Nigeria’s growing exposure to cyber threats underscores the urgent need for enhanced cybersecurity across its critical sectors, namely, oil and gas, finance, government, and healthcare.
According to Check Point’s African Perspectives on Cyber Security Report 2024, Nigeria continues to experience one of the highest frequencies of cyberattacks in Africa, with organisations targeted an average of 3,759 times per week.
“This alarming statistic highlights the urgent need for robust cybersecurity measures to protect critical sectors, including oil and gas, finance, government, and healthcare,” the report stated.
Kingsley Oseghale, country manager for West Africa, Check Point Software Technologies, said, “Given the strategic economic significance of Nigeria’s oil and gas industry, it is vital that it prioritises its cybersecurity.”

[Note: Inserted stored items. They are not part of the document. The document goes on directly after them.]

-- ==== Sys2Proof/Tests/Slice0.lean ====
section
/-! SUPPORT. The model's own tests. Expected values come from the spec: the encodings of 30_encoding, the vectors of
95_test_vectors, or a hand calculation from the rule named. -/

open Sys2Proof Sys2Proof.Machine

namespace Sys2Proof.Tests

/-! ## Helpers -/

/-- The state a command leaves. -/
def after (i : Instr) (s : State) : State :=
  match exec i s with
  | .next t => t
  | _ => s

/-- The state a step leaves. -/
def stepped (s : State) : State :=
  match step s with
  | .next t => t
  | _ => s

/-- "cfg8" of 95_test_vectors. -/
def cfg8 : Cfg := { sr := 8, sym := 1, f0 := 1, f1 := 2, amp := 65536 }

/-- A block with cfg8 active. -/
def cfg8State : State :=
  { State.reset with
    act := cfg8, cfgs := cfg8, sps := 8, cfgValid := true
    coeff0 := Config.num.coeff 1 8, coeff1 := Config.num.coeff 2 8 }

/-- The same, sending an empty TXF. -/
def sending : State := { cfg8State with modActive := true, modTotal := 64 }

/-- "hi" and "A", and their frames (FR-3, FR-2). -/
def hi : Bytes := [0x68, 0x69]
def frameHi : Bytes := [0x7E, 0x00, 0x02, 0x68, 0x69, 0x5E, 0xEE]
def frameA : Bytes := [0x7E, 0x00, 0x01, 0x41, 0x70, 0x7F]

/-! ## WellFormed: the one check refuses an ill-formed term (R86) -/

theorem test_wf_refuses_selector_5 : (Instr.cfgWr 5 0).wf = false := by decide
theorem test_wf_takes_selector_4 : (Instr.cfgWr 4 0).wf = true := by decide

/-! ## Decode: one word per command, written from R84 -/

theorem test_decode_nop : decodePort [0x00000000] = some (.cmd .nop, []) := by decide
theorem test_decode_crc_init : decodePort [0x01000000] = some (.cmd .crcInit, []) := by decide
theorem test_decode_crc_byte : decodePort [0x02000041] = some (.cmd (.crcByte 0x41), []) := by decide
theorem test_decode_crc_check : decodePort [0x0300374B] = some (.cmd (.crcCheck 0x374B), []) := by decide
theorem test_decode_stat_clr : decodePort [0x08000000] = some (.cmd .statClr, []) := by decide
theorem test_decode_txp_clear : decodePort [0x10000000] = some (.cmd .txpClear, []) := by decide
theorem test_decode_txp_push : decodePort [0x11000068] = some (.cmd (.txpPush 0x68), []) := by decide
theorem test_decode_txf_clear : decodePort [0x12000000] = some (.cmd .txfClear, []) := by decide
theorem test_decode_txf_push : decodePort [0x130000AA] = some (.cmd (.txfPush 0xAA), []) := by decide
theorem test_decode_tx_frame : decodePort [0x14000000] = some (.cmd .txFrame, []) := by decide
theorem test_decode_mod_start : decodePort [0x20000000] = some (.cmd .modStart, []) := by decide
theorem test_decode_mod_sample : decodePort [0x21000000] = some (.cmd .modSample, []) := by decide
theorem test_decode_mod_stop : decodePort [0x22000000] = some (.cmd .modStop, []) := by decide
theorem test_decode_dm_reset : decodePort [0x30000000] = some (.cmd .dmReset, []) := by decide
theorem test_decode_rx_byte : decodePort [0x310000EE] = some (.cmd (.rxByte 0xEE), []) := by decide
theorem test_decode_cfg_commit : decodePort [0x40000000] = some (.cmd .cfgCommit, []) := by decide
theorem test_decode_cfg_wr :
    decodePort [0x80030000, 0x00000000, 0x00000960, 0x01000000] = some (.cmd (.cfgWr 3 2400), [0x01000000]) := by
  decide
theorem test_decode_dm_sample :
    decodePort [0x81000000, 0x3FE6A09E, 0x667F3BCC] = some (.cmd (.dmSample 0x3FE6A09E667F3BCC), []) := by decide
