/-! ### SDD -/
abbrev SDD_ID (d : Nat) : Nat := 0x40400000 + d * 0x10000
abbrev SDD_GDS (d : Nat) : Nat := 0x40400004 + d * 0x10000
abbrev SDD_STAT (d : Nat) : Nat := 0x40400010 + d * 0x10000
abbrev SDD_VGD (d : Nat) : Nat := 0x40400014 + d * 0x10000
abbrev SDD_VBUS (d : Nat) : Nat := 0x40400018 + d * 0x10000
abbrev SDD_TEMP (d : Nat) : Nat := 0x4040001C + d * 0x10000
abbrev SDD_THR (d : Nat) : Nat := 0x40400020 + d * 0x10000
abbrev SDD_LINKCNT (d : Nat) : Nat := 0x40400024 + d * 0x10000

/-! ### ENG -/
abbrev ENG_ID (n : Nat) : Nat := 0x20040000 + n * 0x100000
abbrev ENG_FAULT (n : Nat) : Nat := 0x20040004 + n * 0x100000
abbrev ENG_FAULT_PC (n : Nat) : Nat := 0x20040008 + n * 0x100000
abbrev ENG_FAULT_SR (n : Nat) : Nat := 0x2004000C + n * 0x100000
abbrev ENG_DBG (n : Nat) : Nat := 0x20040010 + n * 0x100000

end Reg

namespace Fld

/-! ### SYS -/
abbrev SYS_ID_PART : Fld := ⟨31, 16⟩
abbrev SYS_ID_VARIANT : Fld := ⟨15, 8⟩
abbrev SYS_ID_STEPPING : Fld := ⟨7, 0⟩
abbrev SYS_ADDR_VALID : Fld := ⟨31, 31⟩
abbrev SYS_ADDR_CELL : Fld := ⟨13, 6⟩
abbrev SYS_ADDR_SLOT : Fld := ⟨5, 0⟩
abbrev SYS_MODE_MISSING : Fld := ⟨19, 16⟩
abbrev SYS_MODE_REQ_CODE : Fld := ⟨15, 8⟩
abbrev SYS_MODE_FROZEN : Fld := ⟨3, 3⟩
abbrev SYS_MODE_MODE : Fld := ⟨2, 0⟩
abbrev SYS_MODE_REQ_GO : Fld := ⟨31, 31⟩
abbrev SYS_MODE_REQ_MODE : Fld := ⟨2, 0⟩
abbrev SYS_WAKE_STRAPS : Fld := ⟨31, 28⟩
abbrev SYS_WAKE_CAUSE : Fld := ⟨27, 24⟩
abbrev SYS_WAKE_CODE : Fld := ⟨23, 16⟩
abbrev SYS_WAKE_STEP : Fld := ⟨15, 12⟩
abbrev SYS_WAKE_TIME : Fld := ⟨8, 0⟩
abbrev SYS_VIN_CFG_WARN_ACT : Fld := ⟨8, 8⟩
abbrev SYS_VIN_CFG_WARN : Fld := ⟨7, 0⟩
abbrev SYS_VIN_STAT_MV : Fld := ⟨31, 16⟩
abbrev SYS_VIN_STAT_OV_S : Fld := ⟨3, 3⟩
abbrev SYS_VIN_STAT_WARN_S : Fld := ⟨2, 2⟩
abbrev SYS_VIN_STAT_OV : Fld := ⟨1, 1⟩
abbrev SYS_VIN_STAT_WARN : Fld := ⟨0, 0⟩
abbrev SYS_RAIL_STAT_FAIL_S : Fld := ⟨22, 16⟩
abbrev SYS_RAIL_STAT_OK : Fld := ⟨6, 0⟩
abbrev SYS_PWR_STAT_READY : Fld := ⟨31, 0⟩
abbrev SYS_PWR_REQ_ON : Fld := ⟨31, 0⟩
abbrev SYS_PWR_CODE_ERR : Fld := ⟨8, 8⟩
abbrev SYS_PWR_CODE_DOM : Fld := ⟨7, 0⟩
abbrev SYS_BK_STAT_ALARM : Fld := ⟨6, 6⟩
abbrev SYS_BK_STAT_VBAK_LOW : Fld := ⟨5, 5⟩
abbrev SYS_BK_STAT_HOME_REQ : Fld := ⟨4, 4⟩
abbrev SYS_BK_STAT_RDATA_INV : Fld := ⟨3, 3⟩
abbrev SYS_BK_STAT_RTC_INV : Fld := ⟨2, 2⟩
abbrev SYS_BK_STAT_SRC : Fld := ⟨1, 1⟩
abbrev SYS_BK_STAT_RV : Fld := ⟨0, 0⟩
abbrev SYS_BK_CFG_ALARM_EN : Fld := ⟨1, 1⟩
abbrev SYS_BK_CFG_AUTO : Fld := ⟨0, 0⟩
abbrev SYS_RTC_LO_COUNT : Fld := ⟨31, 0⟩
abbrev SYS_RTC_HI_COUNT : Fld := ⟨31, 0⟩
abbrev SYS_RTC_ALARM_SECONDS : Fld := ⟨31, 0⟩
abbrev SYS_BK_RETAIN_LO_MASK : Fld := ⟨31, 0⟩
abbrev SYS_BK_RETAIN_HI_MASK : Fld := ⟨31, 0⟩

Read also: Low margins, liquidity crunch put Nigeria’s downstream oil sector under pressure
The oil and gas sector is a cornerstone of Nigeria’s economy, contributing approximately 5.5 percent to GDP and accounting for about 90 percent of foreign exchange earnings, according to Statista. Beyond these figures, the industry also plays a vital role in funding infrastructure, public services, and social programs.
However, frequent cyberattacks are hindering the sector’s full potential. “Successful cyber-attacks on the energy sector as a whole can lead to operational disruptions, financial losses, and the compromise of sensitive data,” Oseghale added.
Nigeria holds the largest natural gas reserves in Africa. The current administration aims to position the country as a global gas hub, attracting international investments. The expected completion of the Dangote Refinery in 2025, with a refining capacity of 650,000 barrels per day, is projected to boost local economic growth and reduce fuel import dependence.
Globally, the oil and gas industry remains a high-risk target. A joint U.S. advisory, issued by the FBI, Cybersecurity and Infrastructure Security Agency (CISA), Environmental Protection Agency, and Department of Energy, warned operators to fortify their operational technology (OT) and industrial control systems against cyber threats.
The warning comes amid a rise in attacks by “unsophisticated” actors targeting energy and transportation systems.
In one notable incident in 2017, Check Point researchers uncovered a campaign led by a Nigerian individual who targeted over 4,000 organisations, including oil and gas firms. Posing as representatives from Saudi Aramco, the attackers used phishing emails to trick employees into revealing bank details or opening malware-laden attachments.
Read also: Nigeria’s oil sector and the ‘Very Bad People’
“Despite the relatively basic and elementary intrusion techniques used by these actors, the presence of poor cyber hygiene and exposed assets on these systems can escalate these threats, leading to significant consequences such as defacement, configuration changes, operational disruptions, and, in severe cases, physical damage,” the federal government stated.
Check Point Research (CPR) notes that cybercriminals commonly exploit the oil and gas sector using malware and phishing emails to gain access to sensitive information.
Globally, phishing attacks surged in 2024, with email remaining the most common vector, used in 68 percent of attacks, according to Check Point’s The State of Global Cyber Security 2025.
“However, the most common vulnerability exploit type in Nigeria is information disclosure, impacting 80 percent of the organisations,” Oseghale stated. “This is often achieved through phishing emails.”
He added, “Implement strict policies and deploy endpoint protection to mitigate risks from personal devices accessing corporate resources.
“Leverage AI-driven tools to monitor and preempt disinformation campaigns and emerging threats and address known vulnerabilities proactively to limit exposure to widespread exploits.”